Plusieurs résidents de la rue Dickson avaient installé des pancartes contre la «densification sauvage» devant leur maison pour protester contre les nouvelles constructions résidentielles.

La peur

Monsieur François Bourque,
Permettez-moi de réagir à votre chronique «La peur», publiée le 12 juillet 2014. Peur de quoi? D'être emmurée, enclavée, oui. C'est tout.
En tant qu'une des initiatrices de la pétition à propos de la rue Dickson, je vous ai écrit en avril dernier pour vous demander de me contacter afin de vous expliquer le «pourquoi» de notre mouvement. Je n'ai eu aucune réponse.
Nous ne sommes pas des «anti-tout». Nous avons tout bonnement réagi (c'était une première pour nous) à ce qui se passait dans notre rue.
Notre préoccupation de départ a été le non-respect de l'alignement de la rue et de la hauteur des nouvelles constructions, d'où des appels à la Ville.
Que des maisons négligées soient démolies pour laisser place «au patrimoine de l'avenir», soit.
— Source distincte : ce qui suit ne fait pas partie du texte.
/-! ### Measurements -/

/-- Settings accepted since the last measurement come into use (09 R296). -/
def SensorState.settle (y : SensorState) : SensorState :=
  match y.next with
  | some (w, t, sh, h) => { y with warn := w, throttle := t, shutdown := sh, hyst := h, next := none }
  | none => y

/-- The comparisons of a value: warning flag, target level, timers (09 R297, R298); the target of a latched sensor stays where the shutdown set it
(R303). -/
def SensorState.compare (y : SensorState) (clock : Nat) : SensorState :=
  let v := y.value
  let low := !y.latched && decide (v < ((y.throttle - y.hyst : Int) : Rat))
  let high := !y.latched && decide ((y.throttle : Rat) ≤ v)
  { y with
    warning := if (y.warn : Rat) ≤ v then true else if v < ((y.warn - y.hyst : Int) : Rat) then false else y.warning
    target := if high && y.upFrom.isNone then min 7 (y.target + 1) else y.target
    upFrom := if high && y.upFrom.isNone then some clock else y.upFrom
    downFrom := if low then (match y.downFrom with | some t => some t | none => some clock) else none }

/-- The mean of the last four measurements (09 R292); the first one fills all four (13 R409; log entry 11). -/
def meanOf (ms : List Int) : Rat := ((ms.foldl (· + ·) 0 : Int) : Rat) / ((max 1 ms.length : Nat) : Rat)

/-- A fraction held in units of 0.1 °C: which neighbour an inexact value takes is a free value (log entry 10). -/
def State.held (s : State) (q : Rat) : Int × State :=
  if (q.floor : Rat) = q then (q.floor, s)
  else let d := s.draw; (q.floor + (d.1 % 2 : Nat), d.2)

/-- The sensor marked suspect and counted (09 R294, R308, R309). -/
def State.markSuspect (s : State) (x : Sensor) : State :=
  let s := s.modSensor x (fun y => { y with suspect := true, disagree := none })
  s.count (match x with | .head _ => 68 | .die _ => 69)

/-- The lowest attached head. -/
def State.lowestHead (s : State) : Option Nat := (List.range 48).find? (fun n => (s.chan n).attached)

/-- The value of a sensor set, compared, and acted on (09 R297-R302, R311); `injected` where detector 66 gave it. -/
def State.takeValue (s : State) (x : Sensor) (v : Rat) (injected : Bool) : State :=
  let h := s.held v
  let s := h.2.modSensor x (fun y => ({ y with value := v, shown := h.1, known := true }).compare s.clock)
  let y := s.sensor x
  let s := match x with | .head n => s.modChan n.val (fun c => { c with warming := c.warmBy v }) | .die _ => s
  let s := if (y.shutdown : Rat) ≤ v && !y.latched then s.shutdown x injected else s
  s.applyTargets (sensorChans x)

/-- THERMAL_MEASUREMENT (09 R291-R294, R297-R302, R306-R309): `raw` is the 14-bit code of a head, 0.1 °C before trim of a die sensor. -/
def execThermalMeasurement (x : Sensor) (raw : Int) (s : State) : Host.Outcome State Fault Refusal :=
  let active := match x with | .head n => (s.chan n.val).attached | .die _ => true
  if !s.inRunIdle || !active then .next s
  else
    let s := s.modSensor x SensorState.settle
    let t : Option Rat := match x with
      | .head n => headTemp raw (s.headEntry n.val)
      | .die i => some (if s.otp.regionOk.getLsbD 0 then (Config.dieTrim i.val raw : Rat) else ((raw + 100 : Int) : Rat))
    let y := s.sensor x
    let s := if t.isNone && !y.suspect then s.markSuspect x else s
    -- detectors 64 and 66 (15 R452)
    let mine : Bool := match x with | .head n => decide (s.lowestHead = some n.val) | .die _ => false
    let d64 := if mine then s.detect 64 false else (false, s)
    let d66 := if mine then d64.2.detect 66 false else (false, d64.2)
    let s := d66.2
    let h : Int × State := match t with | some q => s.held q | none => (0, s)
    let forced : Option Int := if d66.1 then some y.shutdown else if d64.1 then some y.throttle else none
    let m := match forced with | some f => some f | none => (match t with | some _ => some h.1 | none => none)
    let s := match m with | some k => h.2.modSensor x (fun y => { y with meas := if y.meas = [] then List.replicate 4 k else (k :: y.meas).take 4 }) | none => h.2
    let own := meanOf (s.sensor x).meas
    let ref := match x with | .head n => s.headRef n.val | .die i => s.dieMedian i.val own
    let far := t.isSome && decide (80 < rabs (own - ref))
    let s := s.modSensor x (fun y => { y with disagree :=
      (if y.suspect || !far then none else match y.disagree with | some c => some c | none => some s.clock) })
    let v : Rat := match forced with
      | some f => (f : Rat)
      | none => if (s.sensor x).suspect then s.substituteOf x else own
    .next (s.takeValue x v d66.1)
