-- ==== Sys2Proof/Machine/Cameras.lean ====
section
/-! DEFINITION. Camera ports, triggers, frames, stripes, the camera opcodes (08). -/
namespace Sys2Proof.Machine

/-! ### Frames and stripes -/

/-- Line sensor (08 R262 FLAGS bit 1). -/
def CamSetup.line (u : CamSetup) : Bool := u.flags.getLsbD 1

/-- Input lines of a stripe (08 R283). -/
def CamSetup.stripeLines (u : CamSetup) : Nat := if u.line then 64 else 128

/-- HDR (08 R279). -/
def Exposure.hdr (e : Exposure) : Bool := e.short ≠ 0

/-- Input lines owed by one trigger of a line sensor (08 R269). -/
def CamFrame.perTrigger (f : CamFrame) : Nat := if f.exp.hdr then 2 else 1

/-- Triggers of a frame (08 R274). -/
def CamFrame.need (f : CamFrame) : Nat := if f.setup.line then max 1 (f.setup.frameLines / f.perTrigger) else 1

/-- Stripes of a frame. -/
def CamFrame.stripes (f : CamFrame) : Nat := ceilDiv f.inLines f.setup.stripeLines

/-- Rows that its setup gives a frame, by which its output slots are laid out (08 R289; log entry 25). -/
def CamFrame.slotRows (f : CamFrame) : Nat := if f.exp.hdr then f.fullLines / 2 else f.fullLines

/-- Output rows of a frame. -/
def CamFrame.outRows (f : CamFrame) : Nat := if f.exp.hdr then f.inLines / 2 else f.inLines

/-- A frame of a port. -/
def State.camFrame (s : State) (p key : Nat) : Option CamFrame := (s.port p).frames.find? (fun f => f.key = key)

/-- A frame changed. -/
def State.modFrame (s : State) (p key : Nat) (g : CamFrame → CamFrame) : State :=
  s.modPort p (fun q => { q with frames := q.frames.map (fun (f : CamFrame) => if f.key = key then g f else f) })

/-- The lowest enabled port (15 R452). -/
def State.lowestCam (s : State) : Option Nat := [0, 1].find? (fun p => (s.port p).on)

/-- Detector k at a check on port p, with a shot on the lowest enabled port only. -/
def State.detectCam (s : State) (k p : Nat) (real : Bool) : Bool × State :=
  if s.lowestCam = some p then s.detect k real else (real, s)

/-- A mark on a frame; its lines in the threshold ring carry marks 0 and 1 too (08 R275, 06 R231). -/
def State.markFrame (s : State) (p key bitNo : Nat) : State :=
  let s := s.modFrame p key (fun f => { f with marks := setBit f.marks bitNo true })
  if bitNo ≤ 1 then
    { s with health := { s.health with ring := s.health.ring.map (fun (l : RingLine) => if l.port = p && l.key = key then { l with marked := true } else l) } }
  else s

/-- Bytes written to the image store; those at or beyond STORE are lost (08 R275, R289, 10 R332). -/
def State.storePut (s : State) (a : Nat) (b : Bytes) : State := s.storeWrite a (b.take (s.storeBytes - a))

/-- The slot that an output writes for a frame, with its setup (08 R289). -/
def CamFrame.slotOf (f : CamFrame) (p output : Nat) : Option (Bytes × Nat) :=
  match f.outs.getD output none with
  | none => none
  | some u => if bit (le u 2 1) p && (output ≠ 2 || bit (le u 3 1) 0) then some (u, f.num % max 1 (le u (8 + 16 * p + 12) 2)) else none

/-- Descriptor bytes 4-63 (08 R275). -/
def State.descriptor (s : State) (p : Nat) (f : CamFrame) : Bytes :=
  let slots := (List.range 3).map (fun o =>
    match f.slotOf p o with
    | some x => if f.wrote.getD o false then byteOf x.2 else (0xFF : Byte)
    | none => (0xFF : Byte))
  toLe 2 f.exp.gen ++ toLe 2 f.marks.toNat ++ toLe 8 f.trigTb.toNat ++ toLeS 8 f.trigPos ++ toLe 8 (if f.overs = [] then s.now else f.endTb) ++ toLe 4 f.ctxSeq.toNat ++
    toLe 1 f.setup.context ++ [0] ++ toLe 2 f.outRows ++ toLe 2 f.stripes ++ toLe 2 f.dropped ++ toLe 2 f.crcLines ++ [0, 0] ++ slots ++ pad 13

/-- A frame whose data is over and whose stripes are all processed or dropped: statistics block and descriptor (08 R275, R286). -/
def State.finishFrame (s : State) (p key : Nat) : State :=
  match s.camFrame p key with
  | none => s
  | some f =>
    if !f.closed || decide (f.overs.length < f.stripes) then s
    else
      let s := s.modPort p (fun q => { q with frames := q.frames.filter (fun (g : CamFrame) => g.key ≠ key) })
      if !f.begun then s
      else
        let s := (s.modPort p (fun q => { q with stats := (statsOf f :: q.stats).take 8 })).raise 0x25
        let a := f.setup.descBase + 64 * (f.num % 2 ^ f.setup.descLog2)
        ((s.storePut (a + 4) (s.descriptor p f)).storePut a (toLe 4 f.num)).raise (0x22 + p)

/-- Strainer reads the threshold plane of the frame (08 R290). -/
def CamFrame.strained (f : CamFrame) (p : Nat) : Bool := match f.outs.getD 2 none with | some u => bit (le u 2 1) p | none => false

/-- Lines of a frame that write no threshold line: their stripe is dropped, or their port gives Strainer no plane (06 R231, 08 R290). -/
def State.loseLines (s : State) (p : Nat) (f : CamFrame) (poss : List Int) : State :=
  { s with health := { s.health with lost := poss.map (fun x => { port := p, pos := x, at_ := s.clock, dropped := f.strained p }) ++ s.health.lost } }

/-- A stripe dropped (08 R285). -/
def State.dropStripe (s : State) (p key idx : Nat) : State :=
  match s.camFrame p key with
  | none => s
  | some f =>
    if f.overs.contains idx then s
    else
      let poss := ((s.port p).stripes.filter (fun (x : Stripe) => x.key = key && x.index = idx)).flatMap (fun (x : Stripe) => x.poss)
      let s := (s.loseLines p f poss).modPort p (fun q => { q with stripes := q.stripes.filter (fun (x : Stripe) => x.key ≠ key || x.index ≠ idx) })
      let s := s.modFrame p key (fun f => { f with
        overs := idx :: f.overs, dropped := f.dropped + 1, endTb := s.now, edge := if f.edgeOf + 1 = idx then [] else f.edge })
      (((s.markFrame p key 0).raise 0x26).count 52).finishFrame p key

/-- The data of a frame is over: a partial stripe is ready (08 R283). -/
def State.endFrame (s : State) (p key : Nat) : State :=
  let s := s.modPort p (fun q =>
    { q with owed := q.owed.filter (fun (o : Owed) => o.key ≠ key), recv := (if q.recv = some key then none else q.recv)
             stripes := q.stripes.map (fun (x : Stripe) => if x.key = key && x.ready.isNone then { x with ready := some s.now } else x) })
  (s.modFrame p key (fun f => { f with closed := true })).finishFrame p key

/-- A frame closed before its data has arrived (08 R269): stripes that are not complete are dropped. -/
def State.closeFrame (s : State) (p key : Nat) : State :=
  match s.camFrame p key with
  | none => s
  | some f =>
    let s := s.loseLines p f (((s.port p).owed.filter (fun (o : Owed) => o.key = key)).map (fun (o : Owed) => o.pos))
    let s := (s.markFrame p key 3).modPort p (fun q =>
      { q with owed := q.owed.filter (fun (o : Owed) => o.key ≠ key), recv := (if q.recv = some key then none else q.recv) })
    let s := s.modFrame p key (fun f => { f with closed := true })
    let ready := fun i => ((s.port p).stripes.any (fun (x : Stripe) => x.key = key && x.index = i && x.ready.isSome)) ||
      s.cam.current.any (fun (c : Nat × Stripe) => c.1 = p && c.2.key = key && c.2.index = i)
    let s := ((List.range f.stripes).filter (fun i => !ready i)).foldl (fun s i => s.dropStripe p key i) s
    s.finishFrame p key

/-! ### Triggers -/

/-- The exposure in force at this moment: an edge takes new settings when its timebase is greater than the commit (08 R272). -/
def CamPort.inForce (q : CamPort) (now : Nat) : Exposure := if q.commitAt < now then q.exp else q.prevExp

/-- The line-sensor frame that has triggers still to come (08 R274). -/
def CamPort.openFrame (q : CamPort) : Option CamFrame := q.frames.find? (fun f => f.setup.line && !f.closed && !f.stopped && decide (f.triggers < f.need))

/-- Exposure and position, in 1/65536 position unit, of the next trigger (08 R263, R267). -/
def CamPort.nextTrigger (q : CamPort) (now : Nat) : Option (Exposure × Int) :=
  match q.setup with
  | none => none
  | some u =>
    let e := match q.openFrame with
      | some f => f.exp
      | none => q.inForce now
    if !q.on || e.long = 0 || e.pitch = 0 then none
    else
      let k : Nat := ((q.trigAfter - u.trigStart * 65536) / (e.pitch : Int) + 1).toNat
      some (e, u.trigStart * 65536 + (k * e.pitch : Nat))

/-- The port a new frame begins on, at a trigger index (08 R274). -/
def State.newFrame (s : State) (p : Nat) (u : CamSetup) (e : Exposure) : State :=
  s.modPort p (fun q =>
    let f : CamFrame :=
      { key := q.nextKey, num := q.nextFrame, setup := u, begun := false, exp := e, marks := 0, stopped := false, trigLast := 0, endTb := 0, trigTb := 0, trigPos := 0, ctxSeq := 0, ctxBody := []
        triggers := 0, lines := 0, inLines := (if u.line && e.hdr then 2 * max 1 (u.frameLines / 2) else u.frameLines), closed := false, overs := []
        fullLines := (if u.line && e.hdr then 2 * max 1 (u.frameLines / 2) else u.frameLines)
        dropped := 0, crcLines := 0, outs := [], wrote := [], edge := [], edgeOf := 0, rows := [] }
    { q with nextKey := q.nextKey + 1, nextFrame := (q.nextFrame + 1) % 0xFFFFFFFF, frames := q.frames ++ [f] })

/-- The first trigger of a frame fires: its settings, context and outputs (08 R272-R277, R289). -/
def State.beginFrame (s : State) (p key : Nat) (pos : Int) (e : Exposure) : State :=
  let s := s.modFrame p key (fun f =>
    let c : Context := vget s.cam.contexts f.setup.context {}
    { f with begun := true, exp := e, trigTb := s.timebase, trigPos := pos, ctxSeq := c.seq, ctxBody := c.body, outs := s.cam.outputs.toList })
  s.raise (0x20 + p)

/-- The strobe that goes with a trigger (08 R270): none while a survey runs. -/
def State.strobeFor (s : State) (q : CamPort) (u : CamSetup) : List (Nat × Nat) :=
  if (u.strobeMode = 1 || (u.strobeMode = 2 && q.flashArmed)) && s.health.run.isNone then [(s.now + u.strobeDelay, u.strobeWidth)] else []

/-- A pulse, by its start and width, covers a moment. -/
def inPulse (now : Nat) (x : Nat × Nat) : Bool := decide (x.1 ≤ now) && decide (now < x.1 + x.2)

/-- The levels of STROBE0 or STROBE1, and of DW_TRIG (06 R213, 08 R270): while a survey runs the survey alone drives them, also where a trigger before it was
to flash in it. -/
def State.strobePin (s : State) (p : Nat) : Bool :=
  if s.health.run.isSome then ((s.health.flashes.drop (1 + p)).take 1).any (inPulse s.clock) else (s.port p).strobeOut.any (inPulse s.now)
def State.dwTrigPin (s : State) : Bool := s.health.run.isSome && (s.health.flashes.take 1).any (inPulse s.clock)

/-- The key of the frame of the next trigger, and the state with the frame begun if it is a new one. -/
def State.triggerFrame (s : State) (p : Nat) (u : CamSetup) (e : Exposure) : Nat × State :=
  match (s.port p).openFrame with
  | some f => (f.key, s)
  | none => ((s.port p).nextKey, s.newFrame p u e)

/-- A line-sensor frame all of whose data is in or given up ends (08 R274). -/
def State.settleFrame (s : State) (p key : Nat) : State :=
  match s.camFrame p key with
  | none => s
  | some f =>
    if f.setup.line && !f.closed && decide (f.need ≤ f.triggers) && (s.port p).owed.all (fun (o : Owed) => o.key ≠ key) then s.endFrame p key else s
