-- ==== Sys2Proof/Machine/PacketEngine.lean ====
section
/-! DEFINITION. The rings, the immediate slot, the fetch of the command ring, Kettle's stall and load (02 R50-R57, R79-R82, R479). -/
namespace Sys2Proof.Machine

/-! ### Reading packets -/

/-- A command packet as its bytes read: header, then its parameters as far as they are there; a LENGTH above 4,080 takes the 4,080 bytes after the header (02 R45, R47). -/
def packetOf (b : Bytes) : Packet :=
  let n := le b 6 2
  { opcode := BitVec.ofNat 16 (le b 0 2), flags := BitVec.ofNat 8 (le b 2 1), target := BitVec.ofNat 8 (le b 3 1), tag := BitVec.ofNat 16 (le b 4 2)
    length := n, params := (b.drop 16).take (min n 4080) }

/-- Slots that a packet's header gives it (02 R47). -/
def extentOf (b : Bytes) : Nat := slotsOf (min (le b 6 2) 4080)

/-- The CRC matches, over a packet whose bytes are all there (02 R45-R47). -/
def crcOk (b : Bytes) : Bool :=
  let n := min (le b 6 2) 4080
  decide (16 + n ≤ b.length) && le b 12 4 = (crc32c (b.take 12 ++ [0, 0, 0, 0] ++ (b.drop 16).take n)).toNat

/-! ### The command ring -/

/-- CMD_HEAD moved to a slot. -/
def State.setCmdHead (s : State) (i : Nat) : State := { s with pe := { s.pe with cmd := { s.pe.cmd with head := i % s.pe.cmd.slots } } }

/-- A packet that fails both reads: every slot to CMD_TAIL discarded, one CHECK_FAIL (02 R57). -/
def State.discardRing (s : State) (b : Bytes) : State :=
  let p := packetOf b
  let first := s.pe.cmd.head
  let n := s.pe.cmd.used
  let s := ({ s with pe := { s.pe with fetch := none } }).setCmdHead s.pe.cmd.tail
  s.reply false { p with flags := p.flags ||| 1 } .ring stCHECK_FAIL (toLe 2 first ++ toLe 2 n)

/-- Whole packets of the bytes fetched are passed on, CMD_HEAD past each; the rest of the bytes, none after a packet that fails (02 R54, R57).
`second` holds the second reads; a packet read a second time counts with the LENGTH, OPCODE and TAG of that read (DESIGN CHOICE, log entry 2). -/
def State.takePackets : Nat → State → Bytes → Bytes → Option Bytes × State
  | 0, s, b, _ => (some b, s)
  | n + 1, s, b, second =>
    let m := 64 * extentOf b
    if b.length < 64 || b.length < m then (some b, s)
    else
      let whole := b.take m
      -- detector 0: the first CRC read mismatches (15 R452)
      let shot := s.shot 0
      let s := if shot then s.shotTaken else s
      if crcOk whole && !shot then
        State.takePackets n ((s.setCmdHead (s.pe.cmd.head + extentOf whole)).handlePacket (packetOf whole) .ring) (b.drop m) second
      else
        let again := if m ≤ second.length then second.take m else whole
        if crcOk again && extentOf again ≤ extentOf whole then
          let used := extentOf again
          State.takePackets n (((s.setCmdHead (s.pe.cmd.head + used)).count 0).handlePacket (packetOf again) .ring) (b.drop (64 * used)) (second.drop m)
        else (none, s.discardRing again)

/-- RING_READ_COMPLETION (02 R54): the next slots of the fetch, and what the second reads of failing packets bring (02 R57). -/
def execRingReadCompletion (data reread : Bytes) (s : State) : Host.Outcome State Fault Refusal :=
  match s.pe.fetch with
  | none => .next s
  | some f =>
    if !s.inRun || !s.host.bme then .next s
    else
      let left := (f.stop + s.pe.cmd.slots - f.next) % s.pe.cmd.slots
      let n := min left (data.length / 64)
      if n = 0 then .next s
      else
        let r := State.takePackets (n + f.buf.length / 64) s (f.buf ++ data.take (64 * n)) reread
        match r.1, r.2.pe.fetch with
        | some rest, some _ =>
          if n = left then
            let s := { r.2 with pe := { r.2.pe with fetch := none } }
            .next (if s.pe.cmd.tail = f.stop then s else s.startFetch)
          else .next { r.2 with pe := { r.2.pe with fetch := some { f with next := (f.next + n) % s.pe.cmd.slots, buf := rest } } }
        | _, _ => .next r.2

/-- RING_READ_ERROR (02 R479): what is whole is kept, the error is reported; the next doorbell reads again. -/
def execRingReadError (e : ReadError) (s : State) : Host.Outcome State Fault Refusal :=
  if s.pe.fetch.isNone || !s.inRun || readOff e s.host.ctl.timeoutOff then .next s
  else .next ({ s with pe := { s.pe with fetch := none } }.hostReadError e)

/-- A write of CMD_TAIL (02 R52, R54). -/
def State.writeCmdTail (s : State) (v : Nat) : State :=
  let i := v % 4096
  if s.pe.cmd.slots ≤ i then s.setIdxErr
  else ({ s with pe := { s.pe with cmd := { s.pe.cmd with tail := i } } }).startFetch

/-- A write of RPL_HEAD (02 R50, R52). -/
def State.writeRplHead (s : State) (v : Nat) : State :=
  let i := v % 4096
  if s.pe.rpl.slots ≤ i then s.setIdxErr
  else ({ s with pe := { s.pe with rpl := { s.pe.rpl with head := i } } }).drain

/-- A write of EVT_HEAD (02 R50, R52, R62). -/
def State.writeEvtHead (s : State) (v : Nat) : State :=
  let i := v % 4096
  if s.pe.evt.slots ≤ i then s.setIdxErr
  else ({ s with pe := { s.pe with evt := { s.pe.evt with head := i } } }).eventsLost

/-- The enable bit of a ring written (02 R53). -/
def Ring.enable (r : Ring) (on : Bool) : Ring := if on && !r.en then { r with en := true, head := 0, tail := 0 } else { r with en := on }

/-- A write of RING_CTL (02 R52, R53).  DESIGN CHOICE (log entry 33): a fetch under way when CMD_EN changes is dropped with the bytes read, which no rule
states. -/
def State.writeRingCtl (s : State) (v : Nat) : State :=
  let s := if bit v 8 then s.ringReset else s
  let fetch := if s.pe.cmd.en = bit v 0 then s.pe.fetch else none
  let s := { s with pe := { s.pe with cmd := s.pe.cmd.enable (bit v 0), rpl := s.pe.rpl.enable (bit v 1), evt := s.pe.evt.enable (bit v 2), fetch := fetch } }
  s.drain.eventsLost

/-- RING_CTL as it reads (02 R52). -/
def PacketEngine.ctl (p : PacketEngine) : Nat := b2n p.cmd.en + 2 * b2n p.rpl.en + 4 * b2n p.evt.en

/-- A write of a BASE or SIZE register while its ring is enabled is ignored (02 R53). -/
def State.writeRingReg (s : State) (r : Ring) (set : Ring → State) (off v : Nat) : State :=
  if r.en then s.setCfgErr
  else
    match off with
    | 0 => set { r with base := join64 (w32 (v / 4096 * 4096)) (hiWord r.base) }
    | 4 => set { r with base := join64 (loWord r.base) (w32 v) }
    | _ => if 8 ≤ v % 16 && v % 16 ≤ 12 then set { r with log2 := v % 16 } else s.setCfgErr

/-! ### The immediate slot -/

/-- GO: the packet engine takes the packet of IMM_SLOT (02 R52, R55). -/
def State.writeImmGo (s : State) : State :=
  if s.pe.immBusy then s.setImmLost
  else
    let b := s.pe.immSlot.toList.flatMap (fun (w : Word) => toLe 4 w.toNat)
    let p := packetOf b
    if 48 < p.length then s.reply false p .imm stBAD_LENGTH []
    else if crcOk b then s.handlePacket p .imm
    else s.reply false { p with flags := p.flags ||| 1 } .imm stCHECK_FAIL (toLe 2 0xFFFF ++ toLe 2 0)

/-- A write of IMM_DOORBELL: without GO it only reports that it met a busy slot (02 R52). -/
def State.writeImmDoorbell (s : State) (v : Nat) : State :=
  if bit v 0 then s.writeImmGo else if s.pe.immBusy then s.setImmLost else s

/-- A word of IMM_SLOT written (02 R52). -/
def State.writeImmSlot (s : State) (i : Nat) (v : Word) : State :=
  if s.pe.immBusy then s.setImmLost else { s with pe := { s.pe with immSlot := vset s.pe.immSlot i v } }

/-! ### Kettle -/

/-- KETTLE_TAKE_PACKET (02 R63). -/
def execKettleTakePacket (s : State) : Host.Outcome State Fault Refusal := .next s.kettleTake

/-- KETTLE_STALL (02 R79): 5 ms without a take, the time of an ORDERED wait apart; the packets are answered, then the queue is emptied, so the
QDEPTH of those replies counts them (log entry 2). -/
def execKettleStall (s : State) : Host.Outcome State Fault Refusal :=
  match s.pe.queue with
  | [] => .next s
  | q :: _ =>
    if !s.inRun || s.pe.stalled || s.mustWait q || decide (s.clock < s.pe.takeFrom + 5 * tickMs) then .next s
    else
      let all := s.pe.queue
      let s := all.foldl (fun s (x : QPacket) => s.reply false x.pkt x.src stBUSY []) s
      let s := { s with pe := { s.pe with queue := [] }, link := { s.link with heldData := [] } }
      let s := s.deviceEvent 1 all.length
      .next { s with pe := { s.pe with stalled := true, stallSince := s.clock } }

/-- KETTLE_RECOVER (02 R81). -/
def execKettleRecover (s : State) : Host.Outcome State Fault Refusal :=
  if s.inRun && !s.pe.rebooting && !s.pe.romFail then .next s.kettleRecovers else .next s

/-- KETTLE_LOAD_UPDATE (02 R82). -/
def execKettleLoadUpdate (percent : Fin 101) (s : State) : Host.Outcome State Fault Refusal :=
  if s.inRun then .next { s with pe := { s.pe with load := BitVec.ofNat 8 percent.val } } else .next s

end Sys2Proof.Machine
end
Que des maisons rénovées ou parfaitement «rénovables» soient rasées, c'est questionnable.
Quant à votre allusion à l'immigration, consiste-t-elle à chasser la classe moyenne pour n'accueillir que des millionnaires, vu le prix de vente exorbitant de ces maisons? Nous avons toujours accueilli les nouveaux arrivants avec un esprit d'entraide. Si vous parlez d'immigration au sens propre, je peux vous dire qu'il y a de nombreux immigrants dans le quartier : Suisses, Marocains, Français, Latino-Américains. Tous sont intégrés et ne font peur à personne. Ce qui fait peur, ce sont des articles comme le vôtre. Quoi d'autre ensuite pour discréditer une démarche citoyenne légitime?